A partir de estos presupuestos, los nuevos creyentes, guiados por unos criterios de los que era difícil excluir la subjetividad, habían emprendido un exultante experimento religioso, cuyas derivaciones más extremistas asustaron pronto a sus propios promotores. Ante los excesos de los más radicales, ante las revueltas de los campesinos deseosos de adquirir la libertad que las nuevas doctrinas les predicaban, Lutero mismo trató de establecer una autoridad que pusiera freno a los desmanes que comenzaban a cometerse en nombre del Evangelio. Aquel hombre que tan enérgicamente había rechazado la autoridad de la jerarquía, propugnó entonces la solución de poner al frente de las comunidades reformadas a las autoridades civiles. Los príncipes pasaban a convertirse en las cabezas de la nueva Iglesia, con lo cual, entre otros muchos peligros, estaba el de someter la vida religiosa al capricho personal, a los intereses políticos o a la avaricia de las autoridades civiles, que no dudarían en desvirtuar la palabra evangélica para conseguir sus propósitos.
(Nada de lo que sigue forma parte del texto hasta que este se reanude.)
-- ==== Sys2Proof/Machine/Access.lean ====
section
/-! DEFINITION. Accesses to device-local memory and to other devices as the units of a cluster make them: the checks
of R277, R305, R315, R317, R338, R346, R360 and R370, requests sent to another device, and the cluster cache with its
prefetcher (R257 to R266). -/

namespace Sys2Proof.Machine

/-- Bytes in runs: consecutive addresses joined, a run ending at every multiple of `k`. -/
def joinRuns (k : Nat) (cs : List (Nat × Byte)) : List (Nat × List Byte) :=
  (cs.foldl (fun (acc : List (Nat × List Byte)) p =>
    match acc with
    | (a, bs) :: rest => if p.1 = a + bs.length && p.1 % k != 0 then (a, bs ++ [p.2]) :: rest else (p.1, [p.2]) :: acc
    | [] => [(p.1, [p.2])]) []).reverse

/-! ## Checks -/

/-- What an access meets: it may be made, it waits on a Moving page, or it fails with a status (R317). -/
inductive Access where
  | ok
  | hold
  | fail (status : Nat)
  deriving DecidableEq, Repr

/-- The first of two answers that is not `ok`. -/
def Access.and (a b : Access) : Access := if a = .ok then b else a

/-- An access by a party to device-local memory. -/
def State.access (s : State) (p : Party) (a len : Nat) : Access :=
  let e := s.accessErr p a len
  if e = 0 then .ok
  else if e = Code.OWN_FAULT && s.own p a len = .moving then .hold
  else .fail e

/-- The same for a write, which its channels can refuse (R281, R286). -/
def State.accessW (s : State) (p : Party) (a len : Nat) : Access :=
  (s.access p a len).and (if s.writeErr a len = 0 then .ok else .fail (s.writeErr a len))

/-- A range of global addresses reaches an object stored in exact-codec form (R338). -/
def State.compAt (s : State) (a len : Nat) : Bool :=
  s.mem.objs.any (fun o => o.comp && (o.tier = 3 || o.tier = 4) && o.home < a + len && a < o.home + o.size)

/-- Device number an address names (R179). -/
def devOf (a : Nat) : Nat := a / 2 ^ 48 % 65536

/-- What a LOAD, STORE, or, with `bulk`, another operation meets at its source (R346, R370); 0 for none. -/
def State.sourceErr (s : State) (a : Nat) (bulk : Bool) : Nat :=
  if 0x8001 ≤ devOf a then Code.FAB_NODEV
  else if !bulk && podOf (devOf a) != podOf s.ident.devNum then Code.LEVEL_ILLEGAL
  else 0

/-- A request this device makes of another, remembered under its tag until it is answered. -/
def request (s : State) (who : Requester) (k : Pkt) : State :=
  let tag := s.fab.nextTag % 65536
  let s := { s with fab := { s.fab with
    nextTag := s.fab.nextTag + 1,
    reqs := s.fab.reqs ++ [{ tag := tag, dst := k.dst, cls := k.cls, addr := k.addr, len := k.len, who := who }] } }
  send s { k with tag := tag }

/-- The error a response's status names (R361); 0 for OK. -/
def statusOf (st : Nat) : Nat :=
  if st = 0 then 0 else if st = 1 then Code.OWN_FAULT else if st = 2 then Code.HBM_POISON
  else if st = 3 then Code.ADDR_UNMAPPED else if st = 4 then Code.HBM_FENCED else if st = 5 then Code.COMP_ACCESS
  else if st = 6 then Code.LEVEL_ILLEGAL else Code.HBM_UE

/-- The response status of an error (R361). -/
def respStatus (code : Nat) : Nat :=
  if code = 0 then 0 else if code = Code.OWN_FAULT then 1 else if code = Code.HBM_POISON then 2
  else if code = Code.ADDR_UNMAPPED then 3 else if code = Code.HBM_FENCED then 4 else if code = Code.COMP_ACCESS then 5
  else if code = Code.LEVEL_ILLEGAL then 6 else 7

/-! ## Requests in flight (R262) -/

/-- Transfer requests of a cluster in flight. -/
def State.xferInFlight (s : State) (c : Cl) : Nat :=
  let n (x : Xfer) : Nat := (x.reqs.filter (fun (r : XReq) => r.st = 1)).length
  ((s.cmds c).map (fun k => (k.xfer.map n).getD 0)).sum

/-- Cache, uncached and prefetch requests of a cluster in flight. -/
def State.veInFlight (s : State) (c : Cl) : Nat :=
  (s.clusters.get c).inFlight.length + ((s.clusters.get c).threads.toList.map (·.waitRemote)).sum

/-- Places a demand or uncached request can still take. -/
def State.vePlaces (s : State) (c : Cl) : Nat :=
  min (40 - s.veInFlight c) (48 - (s.veInFlight c + s.xferInFlight c))

/-- Places a prefetch can still take. -/
def State.pfPlaces (s : State) (c : Cl) : Nat :=
  min (s.vePlaces c) (16 - ((s.clusters.get c).inFlight.filter (fun r => r.src != 0)).length)

/-- Places a transfer request can still take. -/
def State.xferPlaces (s : State) (c : Cl) : Nat :=
  min (40 - s.xferInFlight c) (48 - (s.veInFlight c + s.xferInFlight c))

/-! ## The cluster cache -/

/-- Counter of a prefetch source, 1 stride or 2 hint. -/
def pfKey (code : Nat) (c : Cl) (src : Nat) : CntKey := { code := if src = 2 then code + 8 else code, unit := c.val }

/-- A demand use of a line the cache holds: it becomes the most recently used, and an unused prefetch was timely. -/
def useLine (s : State) (c : Cl) (line : Nat) : State :=
  match (s.clusters.get c).cache.find? (·.line = line) with
  | none => s
  | some l =>
    let s := s.updCluster c (fun k => { k with cache := { l with pf := 0 } :: k.cache.filter (·.line != line) })
    if l.pf = 0 then s else bump s (pfKey Cnt.PF_TIMELY c l.pf)

/-- A line enters the cache, the least recently used of a full set leaving (R257). -/
def allocLine (s : State) (c : Cl) (l : CLine) : State :=
  let k := s.clusters.get c
  let set := k.cache.filter (fun m => m.line % 512 = l.line % 512)
  let victim := if set.length < 16 then none else set.getLast?
  let s := s.updCluster c (fun k => { k with
    cache := l :: k.cache.filter (fun m => m.line != l.line && (match victim with | some v => m.line != v.line | none => true)) })
  match victim with
  | some v => if v.pf = 0 then s else bump s (pfKey Cnt.PF_UNUSED c v.pf)
  | none => s

/-- A demand for a line that is not held: it joins a request in flight or makes its own (R260). -/
def missLine (s : State) (c : Cl) (t : Th) (line : Nat) : State :=
  let k := s.clusters.get c
  let s := bumpC s Cnt.CC_MISS c
  match k.inFlight.find? (·.line = line) with
  | some r =>
    let s := s.updCluster c (fun k => { k with inFlight := k.inFlight.map (fun (q : CReq) =>
      if q.line = line then { q with late := true, waiters := t.val :: q.waiters } else q) })
    if r.src != 0 && !r.late then bump s (pfKey Cnt.PF_LATE c r.src) else s
  | none => s.updCluster c (fun k => { k with inFlight := k.inFlight ++ [{ line := line, waiters := [t.val] }] })

/-- A prefetch of one line (R264, R265). -/
def prefetchLine (s : State) (c : Cl) (x : Ctx) (src line : Nat) : State :=
  let k := s.clusters.get c
  if k.cache.any (·.line = line) || k.inFlight.any (·.line = line) then s
  else if s.pfPlaces c = 0 || s.access (s.party x) (128 * line) 128 != .ok then bump s (pfKey Cnt.PF_DROPPED c src)
  else bump (s.updCluster c (fun k => { k with inFlight := k.inFlight ++ [{ line := line, src := src }] })) (pfKey Cnt.PF_ISSUED c src)

/-- PfDepth of a context (R263). -/
def State.pfDepth (s : State) (x : Ctx) : Nat := (s.jobs.get x).pfDepth

/-- The stride predictor sees a demand access at `a` of the instruction at `pc` of a thread; `missed` says that it
missed (R263). -/
def pfObserve (s : State) (c : Cl) (x : Ctx) (t : Th) (pc a : Nat) (missed : Bool) : State :=
  let pf := (s.clusters.get c).pf
  let mine (q : PfStream) : Bool := q.thread = t.val && q.pc = pc
  let put (q : PfStream) (s : State) : State :=
    s.updCluster c (fun k => { k with pf := (q :: k.pf.filter (fun o => !mine o)).take 16 })
  match pf.find? mine with
  | none => if missed then put { thread := t.val, pc := pc, last := a, count := 1 } s else s
  | some q =>
    if !missed && q.count < 3 then s
    else
      let d : Int := (a : Int) - q.last
      let near : Bool := d.natAbs ≤ 65536
      let q := { q with last := a, stride := if near then d else 0,
                        count := if !near then 1 else if d = q.stride then min 3 (q.count + 1) else 2 }
      let s := put q s
      if q.count < 3 || q.stride = 0 then s
      else
        ((List.range (s.pfDepth x)).map (fun i => (a : Int) + q.stride * ((i + 1 : Nat) : Int))).foldl (fun s b =>
          if b < 0 || b.toNat / 4096 != a / 4096 then s else prefetchLine s c x 1 (b.toNat / 128)) s

/-- CACHE_FILL (R257, R259): the data of a line in flight arrives. A parity error removes the line, and the access
fetches it again. A poisoned line is not kept. -/
def cacheFillStep (c : Cl) (line : Nat) (u : Upset) (s : State) : State :=
  match (s.clusters.get c).inFlight.find? (·.line = line) with
  | none => s
  | some r =>
    if u != .none then bumpC s Cnt.CC_PARITY c
    else
      let s := s.updCluster c (fun k => { k with
        inFlight := k.inFlight.filter (·.line != line),
        threads := k.threads.map (fun th => if th.waitLines.contains line then
          { th with waitLines := th.waitLines.filter (· != line), got := line :: th.got } else th) })
      if !s.mapped (128 * line) || s.poisoned (128 * line) 128 then s
      else allocLine s c { line := line, pf := if r.waiters.isEmpty then r.src else 0 }

def execCacheFill (c : Cl) (line : Nat) (u : Upset) (s : State) : Host.Outcome State Fault Refusal :=
  .next (cacheFillStep c line u s)

end Sys2Proof.Machine
end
Frente a este modelo de Iglesia, no tarda en surgir un nuevo núcleo reformista. A partir de 1534, aparece junto al luteranismo la denominada Iglesia reformada, movimiento que alcanzaría el mayor poder entre todos los movimientos protestantes, tanto por la coherencia de sus formulaciones doctrinales como por su peculiar concepción de la organización eclesial y su formidable potencia proselitista. Su creador fue Juan Calvino.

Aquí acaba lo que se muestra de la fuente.